Type 2 Diabetes: Who is at the Greatest Risk, and How to Manage the Disease

September 07, 2016

Type 2 Diabetes: Who is at the Greatest Risk, and How to Manage the Disease

 Yesterday’s infographic provided a great introduction to type 2 diabetes, and today we are going to go even more in depth.

Most people are probably aware that being overweight or physically inactive increases the likelihood of developing type 2 diabetes. Other major predictors include having high blood pressure, high cholesterol, and higher than normal glucose levels (known as prediabetes). This is particularly alarming because according to the American Diabetes Association, 86 million Americans aged 20+ had prediabetes in 2012. That number was way up from 79 million just 2 years earlier in 2010.

Genetics can also play a big role in determining who develops type 2 diabetes. Having a parent or sibling with the disease means that you are more likely to be diagnosed at some point in your lifetime. Certain ethnicities are also at greater risk. Individuals who are African American, Alaska Native, Asian American, Hispanic, Native American or Pacific Islander American, are more likely to develop type 2 diabetes.

However, it is not all doom and gloom for people living with type 2 diabetes, as long as the appropriate steps are taken to manage the disease.
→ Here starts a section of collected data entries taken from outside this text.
-- ==== Sys2Proof/Machine/Flags.lean ====
section
/-! DEFINITION. Conditions and predicates: COND of R160, the vector conditions of R204, the lane mask of
R201. The part has no flags register: no scalar operation sets a flag (R164). -/

namespace Sys2Proof.Machine

/-- Whether a COND of R160 holds for two s values. -/
def condHolds (c : Nat) (x y : Word64) : Bool :=
  if c = 0 then x == y
  else if c = 1 then x != y
  else if c = 2 then x.slt y
  else if c = 3 then !x.slt y
  else if c = 4 then x.ult y
  else if c = 5 then !x.ult y
  else c == 6

/-- Whether a condition of R204 holds for a comparison result; a NaN operand makes only `ne` true. -/
def vcondHolds (c : Nat) (nan : Bool) (cmp : Int) : Bool :=
  if nan then c == 1
  else if c = 0 then cmp == 0
  else if c = 1 then cmp != 0
  else if c = 2 then decide (cmp < 0)
  else if c = 3 then decide (cmp ≤ 0)
  else if c = 4 then decide (0 < cmp)
  else decide (0 ≤ cmp)

/-- The enabled lanes of a vector word (R201). -/
def laneMask (x : Tile) (w : Nat) : Word32 :=
  if fPE w then (if fPN w then ~~~ (pReg x (fPR w)) else pReg x (fPR w)) else 0xFFFFFFFF

/-- The number of ones. -/
def popcount (m : Word32) : Nat := ((List.range 32).filter (fun i => m.getLsbD i)).length

end Sys2Proof.Machine
end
Reaching and maintaining a healthy weight is one of these important steps. This can be achieved by controlling the amount of calories and carbohydrates consumed, and by having a diet rich in fruits, vegetables, whole grains, fish, lean meats, and low-fat dairy products. Increasing physical activity, and decreasing time spent watching TV or sitting at the computer, can also help to maintain a healthy weight and manage type 2 diabetes.

While some people display symptoms of diabetes such as increased thirst, frequent urination, or extreme fatigue, others display no symptoms at all. The only way to know for sure is by having your blood tested. Considering that diabetes was mentioned as a cause of death in a total of 234,051 death certificates in the United States in 2010, it is definitely better to be safe than sorry.